*** GIVEN DATA ***

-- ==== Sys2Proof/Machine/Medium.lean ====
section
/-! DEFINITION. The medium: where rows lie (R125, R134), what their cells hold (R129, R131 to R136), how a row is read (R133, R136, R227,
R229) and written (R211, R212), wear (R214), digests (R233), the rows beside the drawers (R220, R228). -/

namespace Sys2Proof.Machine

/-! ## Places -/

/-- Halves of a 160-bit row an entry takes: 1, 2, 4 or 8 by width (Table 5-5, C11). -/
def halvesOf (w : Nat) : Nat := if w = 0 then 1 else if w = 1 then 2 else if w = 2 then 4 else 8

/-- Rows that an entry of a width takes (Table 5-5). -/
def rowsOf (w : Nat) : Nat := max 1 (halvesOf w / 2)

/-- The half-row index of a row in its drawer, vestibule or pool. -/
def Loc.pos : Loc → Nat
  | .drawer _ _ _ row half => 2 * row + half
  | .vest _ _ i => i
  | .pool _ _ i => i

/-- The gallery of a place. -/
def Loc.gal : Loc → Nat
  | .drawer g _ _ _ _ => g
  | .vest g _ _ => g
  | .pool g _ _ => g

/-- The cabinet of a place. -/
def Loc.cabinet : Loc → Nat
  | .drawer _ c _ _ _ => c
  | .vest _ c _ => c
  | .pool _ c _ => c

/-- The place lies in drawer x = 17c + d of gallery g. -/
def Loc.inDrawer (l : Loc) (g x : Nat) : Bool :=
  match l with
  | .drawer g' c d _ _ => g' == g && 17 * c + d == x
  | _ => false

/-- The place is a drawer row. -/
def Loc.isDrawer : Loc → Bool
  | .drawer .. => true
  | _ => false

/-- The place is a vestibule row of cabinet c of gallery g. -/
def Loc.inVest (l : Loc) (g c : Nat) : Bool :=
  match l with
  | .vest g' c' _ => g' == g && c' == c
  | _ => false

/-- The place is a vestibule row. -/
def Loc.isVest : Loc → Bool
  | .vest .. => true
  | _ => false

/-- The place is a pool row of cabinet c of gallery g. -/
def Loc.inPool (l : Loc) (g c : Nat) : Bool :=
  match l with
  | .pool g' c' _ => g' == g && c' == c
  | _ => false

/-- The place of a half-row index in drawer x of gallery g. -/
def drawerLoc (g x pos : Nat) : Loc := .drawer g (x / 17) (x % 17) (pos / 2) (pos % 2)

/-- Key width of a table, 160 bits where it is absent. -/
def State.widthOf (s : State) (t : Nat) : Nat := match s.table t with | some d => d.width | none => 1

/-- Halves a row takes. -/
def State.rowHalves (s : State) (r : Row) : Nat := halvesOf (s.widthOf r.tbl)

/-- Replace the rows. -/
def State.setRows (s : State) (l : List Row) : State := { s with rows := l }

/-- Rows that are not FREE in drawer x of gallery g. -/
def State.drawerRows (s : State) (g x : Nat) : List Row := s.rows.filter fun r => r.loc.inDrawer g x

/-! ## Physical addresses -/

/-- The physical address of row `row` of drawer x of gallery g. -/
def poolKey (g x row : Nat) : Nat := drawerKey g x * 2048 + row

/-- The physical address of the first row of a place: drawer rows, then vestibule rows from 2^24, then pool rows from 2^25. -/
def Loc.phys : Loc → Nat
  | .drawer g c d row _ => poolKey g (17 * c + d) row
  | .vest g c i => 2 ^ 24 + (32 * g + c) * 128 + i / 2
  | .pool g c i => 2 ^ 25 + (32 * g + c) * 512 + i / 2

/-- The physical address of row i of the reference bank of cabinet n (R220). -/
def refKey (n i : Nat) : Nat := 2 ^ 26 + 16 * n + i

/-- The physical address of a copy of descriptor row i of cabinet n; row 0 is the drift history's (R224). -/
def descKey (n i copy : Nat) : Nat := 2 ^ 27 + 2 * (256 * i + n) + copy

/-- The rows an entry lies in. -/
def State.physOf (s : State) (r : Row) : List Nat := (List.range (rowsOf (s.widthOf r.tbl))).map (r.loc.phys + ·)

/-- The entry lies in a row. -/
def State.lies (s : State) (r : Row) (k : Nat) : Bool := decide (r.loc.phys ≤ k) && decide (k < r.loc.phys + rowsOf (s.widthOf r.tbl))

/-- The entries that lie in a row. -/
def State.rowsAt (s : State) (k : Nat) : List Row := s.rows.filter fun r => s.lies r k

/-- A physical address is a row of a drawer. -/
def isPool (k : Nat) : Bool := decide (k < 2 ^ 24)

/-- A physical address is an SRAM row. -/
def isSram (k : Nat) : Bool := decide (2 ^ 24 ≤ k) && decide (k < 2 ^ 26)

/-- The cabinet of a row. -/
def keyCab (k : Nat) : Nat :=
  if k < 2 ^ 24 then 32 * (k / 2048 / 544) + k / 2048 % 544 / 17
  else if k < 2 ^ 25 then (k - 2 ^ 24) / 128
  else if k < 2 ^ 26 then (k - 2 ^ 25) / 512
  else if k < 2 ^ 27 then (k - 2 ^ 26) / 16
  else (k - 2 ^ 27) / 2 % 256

*** End of GIVEN DATA ***
*** GIVEN DATA ***

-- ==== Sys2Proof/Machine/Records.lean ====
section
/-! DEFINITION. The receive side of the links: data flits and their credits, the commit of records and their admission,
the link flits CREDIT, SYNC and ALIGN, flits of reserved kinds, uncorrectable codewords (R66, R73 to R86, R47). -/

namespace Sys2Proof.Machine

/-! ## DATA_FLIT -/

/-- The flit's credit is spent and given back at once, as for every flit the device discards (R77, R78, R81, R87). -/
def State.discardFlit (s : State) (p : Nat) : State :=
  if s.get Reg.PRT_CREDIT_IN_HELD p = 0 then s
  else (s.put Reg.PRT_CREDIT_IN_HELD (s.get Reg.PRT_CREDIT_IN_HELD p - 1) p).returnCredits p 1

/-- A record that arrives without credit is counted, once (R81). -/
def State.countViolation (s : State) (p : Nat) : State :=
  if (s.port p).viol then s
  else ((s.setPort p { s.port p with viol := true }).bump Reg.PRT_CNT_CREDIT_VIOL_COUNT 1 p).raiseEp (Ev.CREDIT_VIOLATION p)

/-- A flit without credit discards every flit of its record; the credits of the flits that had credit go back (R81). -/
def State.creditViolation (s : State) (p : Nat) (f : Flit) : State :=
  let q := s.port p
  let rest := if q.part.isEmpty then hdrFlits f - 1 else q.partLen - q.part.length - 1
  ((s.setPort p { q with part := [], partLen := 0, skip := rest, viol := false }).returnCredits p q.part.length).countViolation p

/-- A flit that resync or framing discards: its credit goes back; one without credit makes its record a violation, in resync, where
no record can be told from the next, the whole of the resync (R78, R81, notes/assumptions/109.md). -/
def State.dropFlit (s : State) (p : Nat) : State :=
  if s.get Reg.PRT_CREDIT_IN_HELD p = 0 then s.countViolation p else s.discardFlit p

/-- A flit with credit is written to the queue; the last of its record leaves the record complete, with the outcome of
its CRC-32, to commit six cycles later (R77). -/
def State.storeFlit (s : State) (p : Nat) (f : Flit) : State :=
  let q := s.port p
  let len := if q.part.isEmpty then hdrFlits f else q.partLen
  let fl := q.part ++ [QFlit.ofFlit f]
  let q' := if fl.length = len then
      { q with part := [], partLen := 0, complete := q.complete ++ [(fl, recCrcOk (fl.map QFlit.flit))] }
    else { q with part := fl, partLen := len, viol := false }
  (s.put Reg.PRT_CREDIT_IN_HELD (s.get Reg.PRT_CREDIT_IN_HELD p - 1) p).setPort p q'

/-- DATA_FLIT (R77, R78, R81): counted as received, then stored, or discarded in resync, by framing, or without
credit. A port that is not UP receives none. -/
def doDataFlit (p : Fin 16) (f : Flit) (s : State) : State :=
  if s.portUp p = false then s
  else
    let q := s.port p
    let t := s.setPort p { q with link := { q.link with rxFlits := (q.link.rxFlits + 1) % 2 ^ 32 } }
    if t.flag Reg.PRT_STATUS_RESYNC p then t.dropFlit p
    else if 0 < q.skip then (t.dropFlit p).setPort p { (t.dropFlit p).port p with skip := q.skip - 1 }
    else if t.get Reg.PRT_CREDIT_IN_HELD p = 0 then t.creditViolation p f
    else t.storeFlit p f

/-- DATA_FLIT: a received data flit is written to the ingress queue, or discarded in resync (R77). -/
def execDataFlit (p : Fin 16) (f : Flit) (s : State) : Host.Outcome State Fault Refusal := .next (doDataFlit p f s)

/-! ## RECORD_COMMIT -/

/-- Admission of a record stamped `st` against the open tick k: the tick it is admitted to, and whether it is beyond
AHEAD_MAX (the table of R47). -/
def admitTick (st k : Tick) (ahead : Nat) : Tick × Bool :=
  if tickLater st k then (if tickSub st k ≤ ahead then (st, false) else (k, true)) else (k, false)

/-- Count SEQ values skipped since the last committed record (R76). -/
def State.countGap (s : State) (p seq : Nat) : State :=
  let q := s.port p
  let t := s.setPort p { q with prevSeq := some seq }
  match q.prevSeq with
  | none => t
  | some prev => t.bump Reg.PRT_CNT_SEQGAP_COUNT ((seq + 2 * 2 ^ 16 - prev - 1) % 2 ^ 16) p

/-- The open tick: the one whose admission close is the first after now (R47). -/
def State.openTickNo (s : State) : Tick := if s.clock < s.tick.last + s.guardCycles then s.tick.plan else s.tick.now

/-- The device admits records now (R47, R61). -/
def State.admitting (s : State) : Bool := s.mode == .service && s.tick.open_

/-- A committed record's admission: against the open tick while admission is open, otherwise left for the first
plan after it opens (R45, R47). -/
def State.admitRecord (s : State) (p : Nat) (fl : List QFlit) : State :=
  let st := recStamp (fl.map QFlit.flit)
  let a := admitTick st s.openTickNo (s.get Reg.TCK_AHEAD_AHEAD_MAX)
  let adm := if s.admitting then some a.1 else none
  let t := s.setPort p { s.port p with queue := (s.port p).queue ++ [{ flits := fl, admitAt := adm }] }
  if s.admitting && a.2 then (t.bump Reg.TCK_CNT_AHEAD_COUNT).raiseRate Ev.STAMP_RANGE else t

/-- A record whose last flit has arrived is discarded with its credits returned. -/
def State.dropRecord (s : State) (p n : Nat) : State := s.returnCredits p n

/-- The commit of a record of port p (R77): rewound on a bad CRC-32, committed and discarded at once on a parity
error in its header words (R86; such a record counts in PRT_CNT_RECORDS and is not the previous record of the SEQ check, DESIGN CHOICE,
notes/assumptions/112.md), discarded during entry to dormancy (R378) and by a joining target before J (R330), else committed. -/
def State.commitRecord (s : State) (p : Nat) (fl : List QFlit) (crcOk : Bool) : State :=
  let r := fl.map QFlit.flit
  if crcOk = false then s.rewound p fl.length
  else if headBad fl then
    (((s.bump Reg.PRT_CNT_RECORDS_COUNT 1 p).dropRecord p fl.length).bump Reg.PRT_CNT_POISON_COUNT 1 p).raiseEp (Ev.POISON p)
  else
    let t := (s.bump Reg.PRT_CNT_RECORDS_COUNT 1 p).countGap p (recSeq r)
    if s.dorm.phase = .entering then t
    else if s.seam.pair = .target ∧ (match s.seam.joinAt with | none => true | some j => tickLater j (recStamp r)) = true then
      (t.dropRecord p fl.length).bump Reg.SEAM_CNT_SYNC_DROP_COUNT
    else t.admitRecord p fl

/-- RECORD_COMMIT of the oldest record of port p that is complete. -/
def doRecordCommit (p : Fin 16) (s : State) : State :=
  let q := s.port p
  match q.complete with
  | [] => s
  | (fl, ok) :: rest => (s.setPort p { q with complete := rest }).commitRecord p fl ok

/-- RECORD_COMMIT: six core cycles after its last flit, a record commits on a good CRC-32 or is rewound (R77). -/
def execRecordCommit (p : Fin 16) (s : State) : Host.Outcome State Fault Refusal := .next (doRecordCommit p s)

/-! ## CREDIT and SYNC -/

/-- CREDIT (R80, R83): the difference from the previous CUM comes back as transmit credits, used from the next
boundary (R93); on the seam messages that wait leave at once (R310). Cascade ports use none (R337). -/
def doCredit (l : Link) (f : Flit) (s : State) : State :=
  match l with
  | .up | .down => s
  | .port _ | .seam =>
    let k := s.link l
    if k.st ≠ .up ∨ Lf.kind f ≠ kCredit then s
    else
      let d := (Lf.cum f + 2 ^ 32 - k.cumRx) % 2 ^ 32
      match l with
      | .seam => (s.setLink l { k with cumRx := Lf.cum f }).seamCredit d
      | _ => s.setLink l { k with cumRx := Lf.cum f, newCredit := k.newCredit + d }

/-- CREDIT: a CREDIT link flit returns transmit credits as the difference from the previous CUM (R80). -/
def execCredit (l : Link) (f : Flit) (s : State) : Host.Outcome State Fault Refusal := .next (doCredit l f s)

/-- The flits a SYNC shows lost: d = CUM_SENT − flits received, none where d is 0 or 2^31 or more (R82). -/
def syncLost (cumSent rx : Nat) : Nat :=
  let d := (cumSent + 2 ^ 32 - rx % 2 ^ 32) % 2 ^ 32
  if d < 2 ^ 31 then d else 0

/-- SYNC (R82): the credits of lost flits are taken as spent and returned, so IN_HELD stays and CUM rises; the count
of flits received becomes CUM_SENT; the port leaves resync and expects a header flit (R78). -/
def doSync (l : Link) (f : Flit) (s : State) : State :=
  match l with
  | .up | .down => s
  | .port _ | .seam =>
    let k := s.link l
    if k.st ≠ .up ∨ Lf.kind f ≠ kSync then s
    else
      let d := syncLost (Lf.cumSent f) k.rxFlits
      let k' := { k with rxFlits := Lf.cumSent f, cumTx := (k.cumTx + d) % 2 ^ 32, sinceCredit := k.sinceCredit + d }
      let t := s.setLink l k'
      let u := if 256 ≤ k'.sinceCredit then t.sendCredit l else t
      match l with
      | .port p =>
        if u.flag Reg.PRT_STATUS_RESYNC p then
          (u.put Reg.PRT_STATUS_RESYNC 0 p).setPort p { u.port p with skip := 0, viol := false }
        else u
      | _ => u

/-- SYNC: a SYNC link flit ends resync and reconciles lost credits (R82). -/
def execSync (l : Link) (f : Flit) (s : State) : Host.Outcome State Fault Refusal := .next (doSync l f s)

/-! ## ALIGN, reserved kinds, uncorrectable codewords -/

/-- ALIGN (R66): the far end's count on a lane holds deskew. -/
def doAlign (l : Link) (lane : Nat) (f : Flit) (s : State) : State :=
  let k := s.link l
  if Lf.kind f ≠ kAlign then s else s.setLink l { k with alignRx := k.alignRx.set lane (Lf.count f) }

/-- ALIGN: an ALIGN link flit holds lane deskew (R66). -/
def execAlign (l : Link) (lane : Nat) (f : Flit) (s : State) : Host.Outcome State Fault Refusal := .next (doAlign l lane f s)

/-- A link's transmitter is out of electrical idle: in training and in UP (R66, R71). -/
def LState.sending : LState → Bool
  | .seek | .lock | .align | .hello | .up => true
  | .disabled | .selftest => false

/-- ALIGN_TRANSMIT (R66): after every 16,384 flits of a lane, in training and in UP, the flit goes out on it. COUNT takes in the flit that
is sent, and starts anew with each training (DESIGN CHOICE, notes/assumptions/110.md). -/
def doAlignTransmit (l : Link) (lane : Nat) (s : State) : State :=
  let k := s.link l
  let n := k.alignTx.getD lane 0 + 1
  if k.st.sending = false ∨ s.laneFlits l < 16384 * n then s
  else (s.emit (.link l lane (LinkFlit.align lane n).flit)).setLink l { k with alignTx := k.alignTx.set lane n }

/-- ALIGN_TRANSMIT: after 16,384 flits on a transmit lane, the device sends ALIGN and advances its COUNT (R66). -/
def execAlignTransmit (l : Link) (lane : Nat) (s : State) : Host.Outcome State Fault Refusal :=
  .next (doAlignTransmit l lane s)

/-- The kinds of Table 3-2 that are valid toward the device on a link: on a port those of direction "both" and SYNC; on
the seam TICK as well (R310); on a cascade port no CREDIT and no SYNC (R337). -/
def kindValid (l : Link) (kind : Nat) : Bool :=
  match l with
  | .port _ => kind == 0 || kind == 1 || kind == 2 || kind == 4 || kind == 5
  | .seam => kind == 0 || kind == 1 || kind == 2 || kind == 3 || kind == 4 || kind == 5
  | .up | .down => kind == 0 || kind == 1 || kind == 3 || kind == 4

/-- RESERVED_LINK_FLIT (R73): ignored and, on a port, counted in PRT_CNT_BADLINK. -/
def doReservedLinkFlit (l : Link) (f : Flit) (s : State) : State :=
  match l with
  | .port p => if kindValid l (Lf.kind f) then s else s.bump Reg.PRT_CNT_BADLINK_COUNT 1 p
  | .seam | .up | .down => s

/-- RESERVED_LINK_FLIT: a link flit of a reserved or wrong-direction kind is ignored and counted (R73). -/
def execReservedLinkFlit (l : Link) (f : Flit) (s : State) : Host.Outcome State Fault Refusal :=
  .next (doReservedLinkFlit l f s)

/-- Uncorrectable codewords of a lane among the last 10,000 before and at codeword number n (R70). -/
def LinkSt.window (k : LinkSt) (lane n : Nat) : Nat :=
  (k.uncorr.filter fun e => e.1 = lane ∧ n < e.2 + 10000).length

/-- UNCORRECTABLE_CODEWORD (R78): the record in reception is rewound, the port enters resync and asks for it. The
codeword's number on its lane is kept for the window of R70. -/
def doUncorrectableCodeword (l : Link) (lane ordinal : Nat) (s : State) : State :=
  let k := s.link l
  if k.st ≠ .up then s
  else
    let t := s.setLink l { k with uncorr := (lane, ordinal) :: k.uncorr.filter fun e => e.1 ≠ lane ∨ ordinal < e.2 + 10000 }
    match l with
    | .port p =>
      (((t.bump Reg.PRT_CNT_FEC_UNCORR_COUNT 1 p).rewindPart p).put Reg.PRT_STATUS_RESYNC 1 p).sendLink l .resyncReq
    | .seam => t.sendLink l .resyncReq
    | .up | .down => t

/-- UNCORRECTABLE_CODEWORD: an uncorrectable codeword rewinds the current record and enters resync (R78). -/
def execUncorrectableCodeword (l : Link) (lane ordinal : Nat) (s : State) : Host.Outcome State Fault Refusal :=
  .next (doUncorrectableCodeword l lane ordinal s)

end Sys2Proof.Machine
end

*** End of GIVEN DATA ***
*** GIVEN DATA ***

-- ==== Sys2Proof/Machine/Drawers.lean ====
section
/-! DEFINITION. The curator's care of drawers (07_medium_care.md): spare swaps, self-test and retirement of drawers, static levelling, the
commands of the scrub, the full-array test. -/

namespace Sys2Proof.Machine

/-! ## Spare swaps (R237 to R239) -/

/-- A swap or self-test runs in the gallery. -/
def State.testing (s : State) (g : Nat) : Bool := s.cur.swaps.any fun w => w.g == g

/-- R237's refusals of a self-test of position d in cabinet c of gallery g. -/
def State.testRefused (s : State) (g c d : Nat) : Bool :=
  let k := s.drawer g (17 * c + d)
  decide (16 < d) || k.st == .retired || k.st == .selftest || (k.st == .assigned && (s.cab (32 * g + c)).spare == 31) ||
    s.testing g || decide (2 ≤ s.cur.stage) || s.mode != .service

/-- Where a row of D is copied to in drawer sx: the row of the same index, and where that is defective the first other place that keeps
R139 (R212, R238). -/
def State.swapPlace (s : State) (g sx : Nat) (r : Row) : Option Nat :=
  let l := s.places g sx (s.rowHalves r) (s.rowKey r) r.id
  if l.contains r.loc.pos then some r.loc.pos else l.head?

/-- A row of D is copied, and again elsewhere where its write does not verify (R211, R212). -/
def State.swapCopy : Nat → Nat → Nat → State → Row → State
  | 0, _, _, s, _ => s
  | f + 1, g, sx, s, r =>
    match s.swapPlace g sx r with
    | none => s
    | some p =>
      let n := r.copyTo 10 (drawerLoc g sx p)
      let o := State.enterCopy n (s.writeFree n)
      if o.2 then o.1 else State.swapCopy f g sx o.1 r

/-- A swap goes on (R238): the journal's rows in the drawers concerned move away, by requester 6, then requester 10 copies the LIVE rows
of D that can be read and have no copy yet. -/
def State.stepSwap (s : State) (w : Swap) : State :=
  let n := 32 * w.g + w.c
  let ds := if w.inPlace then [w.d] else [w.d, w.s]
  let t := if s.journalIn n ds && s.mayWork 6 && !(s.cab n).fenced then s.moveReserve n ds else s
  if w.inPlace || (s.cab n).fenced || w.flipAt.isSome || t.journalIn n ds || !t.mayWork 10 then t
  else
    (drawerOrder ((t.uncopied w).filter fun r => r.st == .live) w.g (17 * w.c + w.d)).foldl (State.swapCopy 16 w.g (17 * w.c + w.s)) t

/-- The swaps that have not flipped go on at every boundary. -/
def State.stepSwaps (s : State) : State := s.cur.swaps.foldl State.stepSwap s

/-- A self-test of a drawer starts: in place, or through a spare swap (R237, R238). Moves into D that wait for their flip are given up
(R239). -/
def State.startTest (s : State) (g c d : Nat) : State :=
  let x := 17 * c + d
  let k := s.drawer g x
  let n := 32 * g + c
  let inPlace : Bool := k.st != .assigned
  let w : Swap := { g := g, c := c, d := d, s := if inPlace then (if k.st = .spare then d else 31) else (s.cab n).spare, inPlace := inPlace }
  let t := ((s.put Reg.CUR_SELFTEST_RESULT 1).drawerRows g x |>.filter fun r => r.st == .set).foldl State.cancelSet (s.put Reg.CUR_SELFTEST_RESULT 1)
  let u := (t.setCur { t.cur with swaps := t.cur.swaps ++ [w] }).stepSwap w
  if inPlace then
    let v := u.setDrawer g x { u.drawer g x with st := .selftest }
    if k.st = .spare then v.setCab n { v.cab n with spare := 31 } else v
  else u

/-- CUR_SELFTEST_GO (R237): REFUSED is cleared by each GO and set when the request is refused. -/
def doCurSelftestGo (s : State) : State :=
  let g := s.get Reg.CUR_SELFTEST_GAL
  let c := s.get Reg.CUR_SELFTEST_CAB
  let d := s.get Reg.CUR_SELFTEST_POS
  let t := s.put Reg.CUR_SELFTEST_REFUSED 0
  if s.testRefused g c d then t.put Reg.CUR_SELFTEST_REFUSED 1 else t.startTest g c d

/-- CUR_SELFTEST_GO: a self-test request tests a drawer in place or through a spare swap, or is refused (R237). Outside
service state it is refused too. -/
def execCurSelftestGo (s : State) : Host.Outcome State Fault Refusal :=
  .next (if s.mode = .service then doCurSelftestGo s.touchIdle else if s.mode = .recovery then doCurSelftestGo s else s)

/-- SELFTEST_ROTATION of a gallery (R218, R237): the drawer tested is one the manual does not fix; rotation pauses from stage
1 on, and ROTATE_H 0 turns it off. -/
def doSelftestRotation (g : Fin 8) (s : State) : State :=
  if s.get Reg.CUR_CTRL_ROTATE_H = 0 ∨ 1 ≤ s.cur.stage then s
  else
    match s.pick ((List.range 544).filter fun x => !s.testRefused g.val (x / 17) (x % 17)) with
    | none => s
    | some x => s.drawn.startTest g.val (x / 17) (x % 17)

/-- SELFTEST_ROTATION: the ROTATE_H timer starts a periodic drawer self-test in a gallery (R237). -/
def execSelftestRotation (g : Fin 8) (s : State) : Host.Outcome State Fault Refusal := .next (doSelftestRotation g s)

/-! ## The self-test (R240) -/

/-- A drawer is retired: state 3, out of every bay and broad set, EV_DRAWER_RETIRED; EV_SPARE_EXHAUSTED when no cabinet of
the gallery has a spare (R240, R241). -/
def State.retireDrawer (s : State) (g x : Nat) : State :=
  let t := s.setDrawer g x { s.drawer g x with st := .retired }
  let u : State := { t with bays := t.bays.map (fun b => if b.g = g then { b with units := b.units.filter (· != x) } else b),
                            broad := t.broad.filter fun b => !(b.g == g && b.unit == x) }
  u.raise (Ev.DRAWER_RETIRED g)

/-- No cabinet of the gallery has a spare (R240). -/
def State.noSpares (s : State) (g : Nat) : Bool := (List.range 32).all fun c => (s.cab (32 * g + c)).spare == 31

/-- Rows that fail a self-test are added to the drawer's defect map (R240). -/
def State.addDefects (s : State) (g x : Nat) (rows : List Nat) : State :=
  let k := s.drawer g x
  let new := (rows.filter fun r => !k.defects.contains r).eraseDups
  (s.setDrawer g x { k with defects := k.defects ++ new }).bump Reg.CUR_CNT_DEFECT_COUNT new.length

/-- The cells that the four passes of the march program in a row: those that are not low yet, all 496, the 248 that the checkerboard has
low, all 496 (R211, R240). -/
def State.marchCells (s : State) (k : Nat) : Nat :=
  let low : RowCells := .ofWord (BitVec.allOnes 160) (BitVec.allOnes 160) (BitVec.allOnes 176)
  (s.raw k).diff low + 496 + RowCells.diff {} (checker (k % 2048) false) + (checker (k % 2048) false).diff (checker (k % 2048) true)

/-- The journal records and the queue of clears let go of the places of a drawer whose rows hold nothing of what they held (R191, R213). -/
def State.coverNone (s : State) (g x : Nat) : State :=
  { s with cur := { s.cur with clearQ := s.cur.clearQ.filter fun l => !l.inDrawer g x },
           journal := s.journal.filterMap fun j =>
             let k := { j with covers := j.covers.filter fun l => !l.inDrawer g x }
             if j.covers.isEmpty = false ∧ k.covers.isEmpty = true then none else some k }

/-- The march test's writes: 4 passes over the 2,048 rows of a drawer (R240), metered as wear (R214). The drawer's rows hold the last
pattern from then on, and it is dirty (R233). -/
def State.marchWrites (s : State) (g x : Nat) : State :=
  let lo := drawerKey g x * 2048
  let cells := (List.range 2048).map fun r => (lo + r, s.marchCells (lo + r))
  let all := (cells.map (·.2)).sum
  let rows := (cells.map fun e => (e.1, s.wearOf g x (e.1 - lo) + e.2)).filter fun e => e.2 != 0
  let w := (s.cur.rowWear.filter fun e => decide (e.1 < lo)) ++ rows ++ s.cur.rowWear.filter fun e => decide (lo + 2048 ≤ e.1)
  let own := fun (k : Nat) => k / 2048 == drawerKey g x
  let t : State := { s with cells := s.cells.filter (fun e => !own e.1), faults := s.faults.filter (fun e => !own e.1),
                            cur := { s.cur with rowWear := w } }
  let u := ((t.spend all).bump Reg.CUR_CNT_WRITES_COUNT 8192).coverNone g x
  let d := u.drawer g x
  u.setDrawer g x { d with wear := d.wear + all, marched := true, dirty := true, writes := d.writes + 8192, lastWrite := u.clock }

*** End of GIVEN DATA ***

EXERCISE: Your answer should be the exact lines above from the one with "let cells := (List.range" through the one with "d with wear", both included, and nothing besides.

SOLUTION FOR THIS TASK:
  let cells := (List.range 2048).map fun r => (lo + r, s.marchCells (lo + r))
  let all := (cells.map (·.2)).sum
  let rows := (cells.map fun e => (e.1, s.wearOf g x (e.1 - lo) + e.2)).filter fun e => e.2 != 0
  let w := (s.cur.rowWear.filter fun e => decide (e.1 < lo)) ++ rows ++ s.cur.rowWear.filter fun e => decide (lo + 2048 ≤ e.1)
  let own := fun (k : Nat) => k / 2048 == drawerKey g x
  let t : State := { s with cells := s.cells.filter (fun e => !own e.1), faults := s.faults.filter (fun e => !own e.1),
                            cur := { s.cur with rowWear := w } }
  let u := ((t.spend all).bump Reg.CUR_CNT_WRITES_COUNT 8192).coverNone g x
  let d := u.drawer g x
  u.setDrawer g x { d with wear := d.wear + all, marched := true, dirty := true, writes := d.writes + 8192, lastWrite := u.clock }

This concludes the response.